One of the most important decisions that a new business owner makes is to decide the legal structure of his business. There are a variety of business structures for a business owner to choose from. Those who want to incorporate their businesses in the form of an S-corporation should be aware of the requirements concerning the stock for this type of business structure.

What is an S-Corporation

An S-corporation is a special type of corporation that is based on the same business structure as a regular corporation, or C-corporation. Both types of business structures have a board of directors, officers and annual meetings, however, unlike like a C-corporation, an S-corporation is not treated as a legally separate entity, but instead passes the income it generates through to its owners in proportion to their share in the company.


The number of shares that a company needs to have in order to form an S-corporation is essentially determined by the owners of the business. An S-corporation owner can choose to have as little as 10,000 shares of stock, or as many as a million shares of stock. The amount of shares that an owner ultimately decides on will be delineated in the company's Articles of Incorporation, laws which are submitted to the Department of Labor of the state the business is registered in.

Stock Shareholders

While an S-corporation can choose the amount of stock shares that it issues, there are restrictions on what type of stock the company can issue, as well as the type of shareholders it can have and how many.
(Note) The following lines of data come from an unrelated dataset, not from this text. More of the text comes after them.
set_option maxRecDepth 4096 in
theorem witness_AcceptedShotIsBinned :
    (holding.resetHeld = false ∧ holding.ali.inLock = true ∧ holding.scs.mode = .measuring ∧
      enabledEntry holding.tbs.active.channels[(3 : Fin 8)] = .some entry ∧
      holding.assign = .assigned 0 2750 ∧ holding.holds (fun sh => sh.bank == bank) 0 = true ∧
      holding.velocityTable entry = exampleVelocity ∧ holding.rmeas 3 entry = 1280) ∧
    (∀ temperature ∈ [11000, 65535],
      checkFrame .aLink (carry 0x11 (measurement temperature)) =
        .passed ⟨0x11, 0, measurement temperature⟩ ∧
      slotOf (readShotRecord (measurement temperature)).channel = .some 3 ∧
      (readShotRecord (measurement temperature)).badLength (measurement temperature).length = false ∧
      (readShotRecord (measurement temperature)).kind = 0 ∧
      (readShotRecord (measurement temperature)).temperature = temperature ∧
      timeRecord (readShotRecord (measurement temperature)).samples entry entry.measurementGates =
        .timed 1563 2843 1280) ∧
    (holding.etu[(3 : Fin 8)].heldTemp = .some 11000 ∧
      holding.etu[(3 : Fin 8)].holdAge < entry.holdLimit) ∧
    (computeWall entry exampleVelocity 1280 145 1280 11000).wCold = 463 ∧
    bank.plausibleMin ≤ 463 ∧ 463 ≤ bank.plausibleMax := by decide +kernel

/-- A record of channel 7, which is not enabled. -/
def strayRecord : List Byte := ShotRecord.payload ⟨7, 0, 0, 9, 11000, 0, []⟩

/-- A measurement record of channel 3 with no reading and the given samples. -/
def unread (samples : List Int) : List Byte := recordOf 0 0 9 65535 samples

/-- Samples that end NO_B1, NO_B2 and EDGE under the entry of the small part. -/
def untimed : List (ShotOutcome × List Int) :=
  [(.noB1, List.replicate 64 0),
   (.noB2, List.replicate 24 0 ++ [50, 400] ++ List.replicate 38 0),
   (.edge, List.replicate 20 500 ++ List.replicate 44 600)]

/-- MEASURING, the front of the OPEN shell not yet at the ring. -/
def approaching : State := { measuring with tru.lengthCounter := 1000000 }

set_option maxRecDepth 4096 in
theorem witness_RejectedShotTouchesNoShell :
    (∀ s ∈ [linked, ready, parked, approaching, measuring],
      s.resetHeld = false ∧ s.ali.inLock = true) ∧
    (linked.scs.mode = .unconfigured ∧ ready.scs.mode = .standby ∧ parked.scs.mode = .parked ∧
      measuring.scs.mode = .measuring ∧ approaching.scs.mode = .measuring) ∧
    (checkFrame .aLink (carry 0x11 strayRecord) = .passed ⟨0x11, 0, strayRecord⟩ ∧
      slotOf (readShotRecord strayRecord).channel = .some 7 ∧ ready.enabled 7 = false ∧
      slotOf (readShotRecord (strayRecord.set 0 8)).channel = .none) ∧
    (checkFrame .aLink (carry 0x11 (recordOf 0 0 9 11000 [])) =
        .passed ⟨0x11, 0, recordOf 0 0 9 11000 []⟩ ∧
      slotOf (readShotRecord (recordOf 0 0 9 11000 [])).channel = .some 3 ∧
      ready.enabled 3 = true ∧ (readShotRecord (recordOf 0 0 9 11000 [])).sampleCount < 64) ∧
    (∀ samples ∈ echoes :: untimed.map (·.2),
      checkFrame .aLink (carry 0x11 (unread samples)) = .passed ⟨0x11, 0, unread samples⟩ ∧
      slotOf (readShotRecord (unread samples)).channel = .some 3 ∧
      (readShotRecord (unread samples)).sampleCount = 64 ∧
      (unread samples).length = 9 + 2 * 64 ∧ (readShotRecord (unread samples)).kind = 0 ∧
      20000 < (readShotRecord (unread samples)).temperature) ∧
    (parked.enabled 3 = true ∧ ready.assign = .noShell ∧ approaching.assign = .beforeHead 0 ∧
      measuring.assign = .assigned 0 2750) := by decide +kernel

set_option maxRecDepth 4096 in
/-- The clauses of a record that is assigned. -/
theorem witness_RejectedShotTouchesNoShell_assigned :
    (∀ x ∈ untimed, ∃ times, timeRecord (readShotRecord (unread x.2)).samples entry
      entry.measurementGates = .failed x.1 times) ∧
    timeRecord (readShotRecord (unread echoes)).samples entry entry.measurementGates =
      .timed 1563 2843 1280 ∧
    measuring.etu[(3 : Fin 8)].heldTemp = .none ∧
    (holding.etu[(3 : Fin 8)].heldTemp = .some 11000 ∧
      holding.etu[(3 : Fin 8)].holdAge < entry.holdLimit) ∧
    (computeWall entry (holding.velocityTable entry) (holding.rmeas 3 entry) bank.contraction 1280
      11000).wCold < { bank with plausibleMin := 464 }.plausibleMin := by
  refine ⟨?_, by decide +kernel⟩
  intro x hx
  have h : ∀ x ∈ untimed, (match timeRecord (readShotRecord (unread x.2)).samples entry
      entry.measurementGates with
      | .failed o _ => decide (o = x.1)
      | .timed _ _ _ => false) = true := by decide +kernel
  have := h x hx
  split at this
  · next o times e => exact ⟨times, by rw [e, of_decide_eq_true this]⟩
  · cases this

/-- A reference record with tag 7. -/
def referenceRecord : List Byte := recordOf 1 7 9 11000 echoes

/-- A reference record with tag 7 and no echo. -/
def untimedReference : List Byte := recordOf 1 7 9 11000 (List.replicate 64 0)

/-- Channel 3's request with tag 7 is SENT; its entry has the given Rnom. -/
def asked (rnom : Nat) : State :=
  { withRequest (.some ⟨7, .sent 50⟩) ready with
    tbs.active.channels := ready.tbs.active.channels.set 3 (.some { entry with rnom := rnom }) }

set_option maxRecDepth 4096 in
theorem witness_ReferenceRecordIsJudged :
    (checkFrame .aLink (carry 0x11 referenceRecord) = .passed ⟨0x11, 0, referenceRecord⟩ ∧
      slotOf (readShotRecord referenceRecord).channel = .some 3 ∧
      (readShotRecord referenceRecord).badLength referenceRecord.length = false ∧
      (readShotRecord referenceRecord).kind = 1 ∧ (readShotRecord referenceRecord).tag = 7) ∧
    (∀ rnom ∈ [1280, 1300, 1400], (asked rnom).resetHeld = false ∧ (asked rnom).ali.inLock = true ∧
      (asked rnom).scs.mode ≠ .unconfigured ∧
      enabledEntry (asked rnom).tbs.active.channels[(3 : Fin 8)] =
        .some { entry with rnom := rnom } ∧
      (asked rnom).rfs.channels[(3 : Fin 8)].request = .some ⟨7, .sent 50⟩ ∧
      timeRecord (readShotRecord referenceRecord).samples { entry with rnom := rnom }
        { entry with rnom := rnom }.referenceGates = .timed 1563 2843 1280) ∧
    (∀ rnom ∈ [1280, 1300], 1280 * 1000000 ≤ rnom * 1000000 + rnom * 20000 ∧
      rnom * 1000000 ≤ 1280 * 1000000 + rnom * 20000) ∧
    1280 * 1000000 + 1400 * 20000 < 1400 * 1000000 ∧
    ready.rfs.channels[(3 : Fin 8)].request = .some ⟨0, .queued⟩ ∧
    (checkFrame .aLink (carry 0x11 untimedReference) = .passed ⟨0x11, 0, untimedReference⟩ ∧
      (readShotRecord untimedReference).tag = 7 ∧
      timeRecord (readShotRecord untimedReference).samples { entry with rnom := 1280 }
        { entry with rnom := 1280 }.referenceGates = .failed .noB1 ⟨.none, .none, .none⟩) := by
  decide +kernel

/-- The cell example's shell: 65534 shots in one cell, none spilled, 50 beyond the map. -/
def crowded : Shell :=
  { newShell exampleBank 41 1 0 with
    map := List.replicate 3 (List.replicate 12 .empty) ++
      ((List.replicate 12 .empty).set 4 ⟨65534, .some 19800, .some 20400, 1317233400⟩ ::
        List.replicate 124 (List.replicate 12 .empty))
    accepted := 65584
    beyondMap := 50 }

theorem witness_AcceptedTotalIsAccountedFor :
    crowded.map.length = 128 ∧ (∀ row ∈ crowded.map, 4 < row.length) ∧
    crowded.accepted < 4294967295 ∧
    crowded.accepted = mapCount crowded.map + crowded.spill + crowded.beyondMap := by decide +kernel

theorem witness_VelocityStaysWithinItsTable :
    2 ≤ exampleVelocity.points.length ∧
    exampleVelocity.points.Pairwise (fun p q => p.temperature < q.temperature) ∧
    ∀ p ∈ exampleVelocity.points, 3000 ≤ p.velocity ∧ p.velocity ≤ 7000 := by decide +kernel

theorem witness_EccentricityIsRoundedOnce :
    ¬ (1 ≤ coveredSectors [] ∧ 0 ≤ coveredSectors []) ∧
    (1 ≤ coveredSectors exampleZone2 ∧ 3 ≤ coveredSectors exampleZone2) ∧
    ¬ (1 ≤ coveredSectors exampleZone2 ∧ 4 ≤ coveredSectors exampleZone2) ∧
    coveredSectors [⟨1, .some 0, .some 0, 0⟩] = 1 := by decide +kernel

/-! ### Witnesses: tables -/

/-- LOAD LINE's twenty bytes for the small part's line setup, in the order and widths of R130. -/
def lineBytes : List Byte :=
  [2, 0x04, 0xE2, 0, 3, 0, 0, 0x04, 0xE2, 0x01, 0x2C, 0x13, 0x88, 0, 0x78, 0, 0x64, 0, 0x4E, 0x20]

theorem test_load_line_reads_its_fields :
    lineOfFields (readFields lineSpecs lineBytes) = line := by decide +kernel

/-- LOAD BANK's thirty-four bytes for the examples' bank as bank 2, in the order and widths of R129. -/
def bankBytes : List Byte :=
  [2, 0, 7, 0, 0, 0x4E, 0x20, 0, 0, 0x07, 0xD0, 0, 0, 0x07, 0xD0, 0, 0, 0x13, 0x88, 0, 0, 0xEA, 0x60,
   0, 145, 0, 250, 12, 0, 180, 0, 20, 3, 3]

theorem test_load_bank_reads_its_fields :
    bankOfFields (readFields bankSpecs bankBytes) = exampleBank := by decide +kernel

/-- LOAD CHANNEL's forty-four bytes for the small part's entry as channel 3 with the given trim, in the
order and widths of R127. -/
def channelBytes (trimHigh trimLow : Byte) : List Byte :=
  [3, 1, 0, 20, 0, 10, 0, 100, 0, 16, 0, 30, 0, 80, 4, 128, 0, 20, 0, 10, 0, 16, 0, 30, 0, 80,
   0, 0, 0x05, 0x00, 0x4E, 0x20, 0, 0, 0xEA, 0x60, 0, trimHigh, trimLow, 0x05, 0x46, 2, 1, 2]

theorem test_load_channel_reads_its_fields :
    channelOfFields (readFields channelSpecs (channelBytes 0 0)) = entry ∧
    channelOfFields (readFields channelSpecs (channelBytes 0xEC 0x78)) = { entry with trim := -5000 } := by
  decide +kernel

/-- LOAD VELOCITY's bytes for a table of two points as table 0, at the ends of their ranges. -/
def velocityBytes : List Byte := [0, 2, 0, 0, 0x1B, 0x58, 0x4E, 0x20, 0x0B, 0xB8]

theorem test_load_velocity_reads_its_fields :
    velocityOfFields (readFields (velocitySpecs 2) velocityBytes) = ⟨[⟨0, 7000⟩, ⟨20000, 3000⟩]⟩ := by
  decide +kernel

/-- The first field that fails, for the four full forms on their argument bytes. -/
def failing (code : Byte) (args : List Byte) : Option Nat :=
  if code = 2 then firstFailure (channelTie (readFields channelSpecs args)) 1 channelSpecs
    (readFields channelSpecs args)
  else if code = 3 then
    firstFailure (velocityTie (readFields (velocitySpecs (argByte args 1)) args)) 1
      (velocitySpecs (argByte args 1)) (readFields (velocitySpecs (argByte args 1)) args)
  else if code = 4 then firstFailure (bankTie (readFields bankSpecs args)) 1 bankSpecs
    (readFields bankSpecs args)
  else firstFailure (fun _ => true) 1 lineSpecs (readFields lineSpecs args)

theorem witness_LoadReplacesTheStagedEntry :
    (∀ code args, (given ready code args).Waits ⟨0x5A, code, args⟩ []) ∧
    ready.tbs.activationPending = false ∧
    ((channelBytes 0xEC 0x78).length = 44 ∧ failing 2 (channelBytes 0xEC 0x78) = .none) ∧
    (2 ≤ velocityBytes.length ∧ velocityBytes.length = 2 + 4 * argByte velocityBytes 1 ∧
      failing 3 velocityBytes = .none) ∧
    (bankBytes.length = 34 ∧ failing 4 bankBytes = .none) ∧
    (lineBytes.length = 20 ∧ failing 5 lineBytes = .none) :=
  ⟨fun _ _ => waits_given _ _ _ (by decide +kernel) (by decide +kernel), by decide +kernel,
   by decide +kernel, by decide +kernel, by decide +kernel, by decide +kernel⟩

/-- The small part with an activation pending. -/
def waiting : State := { measuring with tbs.activationPending := true }

theorem witness_LoadsAreRefusedOrRemoveEntries :
    (∀ code args, (given waiting code args).Waits ⟨0x5A, code, args⟩ []) ∧
    waiting.tbs.activationPending = true ∧
    (∀ code args, (given ready code args).Waits ⟨0x5A, code, args⟩ []) ∧
    ready.tbs.activationPending = false ∧
    (channelBytes 0xEC 0x77).length = 44 ∧ failing 2 (channelBytes 0xEC 0x77) = .some 20 ∧
    failing 3 [0, 2, 0x4E, 0x20, 0x0B, 0xB8, 0x4E, 0x20, 0x0B, 0xB8] = .some 5 ∧
    failing 4 (bankBytes.set 0 4) = .some 1 ∧ failing 5 (lineBytes.set 0 3) = .some 1 ∧
    (7 : Byte).toNat ≤ 7 ∧ ¬ (8 : Byte).toNat ≤ 7 ∧ (3 : Byte).toNat ≤ 3 ∧ ¬ (4 : Byte).toNat ≤ 3 :=
  ⟨fun _ _ => waits_given _ _ _ (by decide +kernel) (by decide +kernel), by decide +kernel,
   fun _ _ => waits_given _ _ _ (by decide +kernel) (by decide +kernel), by decide +kernel,
   by decide +kernel, by decide +kernel, by decide +kernel, by decide +kernel, by decide +kernel,
   by decide, by decide, by decide, by decide⟩

theorem witness_TableFieldsReadBackAsLoaded :
    ((channelBytes 0xEC 0x78).length = 44 ∧ failing 2 (channelBytes 0xEC 0x78) = .none ∧
      100 ≤ natField (readFields channelSpecs (channelBytes 0xEC 0x78)) 18) ∧
    (2 ≤ velocityBytes.length ∧ velocityBytes.length = 2 + 4 * argByte velocityBytes 1 ∧
      failing 3 velocityBytes = .none) ∧
    (bankBytes.length = 34 ∧ failing 4 bankBytes = .none) ∧
    (lineBytes.length = 20 ∧ failing 5 lineBytes = .none) := by decide +kernel

theorem witness_ReadTableShowsAnEntry :
    (∀ set kind index, (given ready 0x06 [set, kind, index]).Waits ⟨0x5A, 0x06, [set, kind, index]⟩ []) ∧
    2 ≤ (2 : Byte).toNat ∧ (1 : Byte).toNat < 2 ∧ 4 ≤ (4 : Byte).toNat ∧ 8 ≤ (8 : Byte).toNat ∧
    (7 : Byte).toNat = (7 : Fin 8).val ∧ (3 : Byte).toNat = (3 : Fin 4).val :=
  ⟨fun _ _ _ => waits_given _ _ _ (by decide +kernel) (by decide +kernel), by decide, by decide,
   by decide, by decide, by decide, by decide⟩

theorem witness_ActivateIsCheckedAndMayWait :
    (∀ s ∈ [waiting, ready, measuring], ∀ code args,
      (given s code args).Waits ⟨0x5A, code, args⟩ []) ∧
    waiting.tbs.activationPending = true ∧ ready.tbs.activationPending = false ∧
    { tables with line := .none }.line = .none ∧
    (tables.line ≠ .none ∧ { tables with channels := Vector.replicate 8 .none }.line ≠ .none) ∧
    (∀ i : Fin 8, enabledEntry
      { tables with channels := Vector.replicate 8 .none }.channels[i] = .none) ∧
    (enabledEntry tables.channels[(3 : Fin 8)] = .some entry ∧
      (∀ v : Fin 4, entry.velocityTable = v.val →
        { tables with velocities := Vector.replicate 4 .none }.velocities[v] = .none) ∧
      ∀ j : Fin 8, j < 3 → enabledEntry tables.channels[j] = .none) ∧
    (measuring.tbs.activationPending = false ∧ measuring.tbs.staged = tables ∧
      measuring.gauging = true ∧ tables.velocities[(0 : Fin 4)] = .some exampleVelocity) := by
  refine ⟨?_, by decide +kernel, by decide +kernel, rfl, by decide +kernel, by decide +kernel,
    by decide +kernel, by decide +kernel⟩
  intro s hs code args
  refine waits_given _ _ _ ?_ ?_ <;> revert s <;> decide +kernel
Unlike a C-corporation which can issue different grades of stock like preferred and common, an S-corporation can only issue regular common stock and may only have a maximum of 100 shareholders. Likewise, only U.S. citizens and resident aliens can be shareholders of S-corporation stock.


In order to form an S-corporation, a business must first legally incorporate itself into a C-corporation. After a company becomes legally registered as an C-corporation, the business can then submit federal Form 2533 to the IRS to begin the procedure of transitioning to an S-corporation. State forms, filing fees and an official annual meeting, including minutes, need to be completed before a business can be legally recognized as an S-corporation.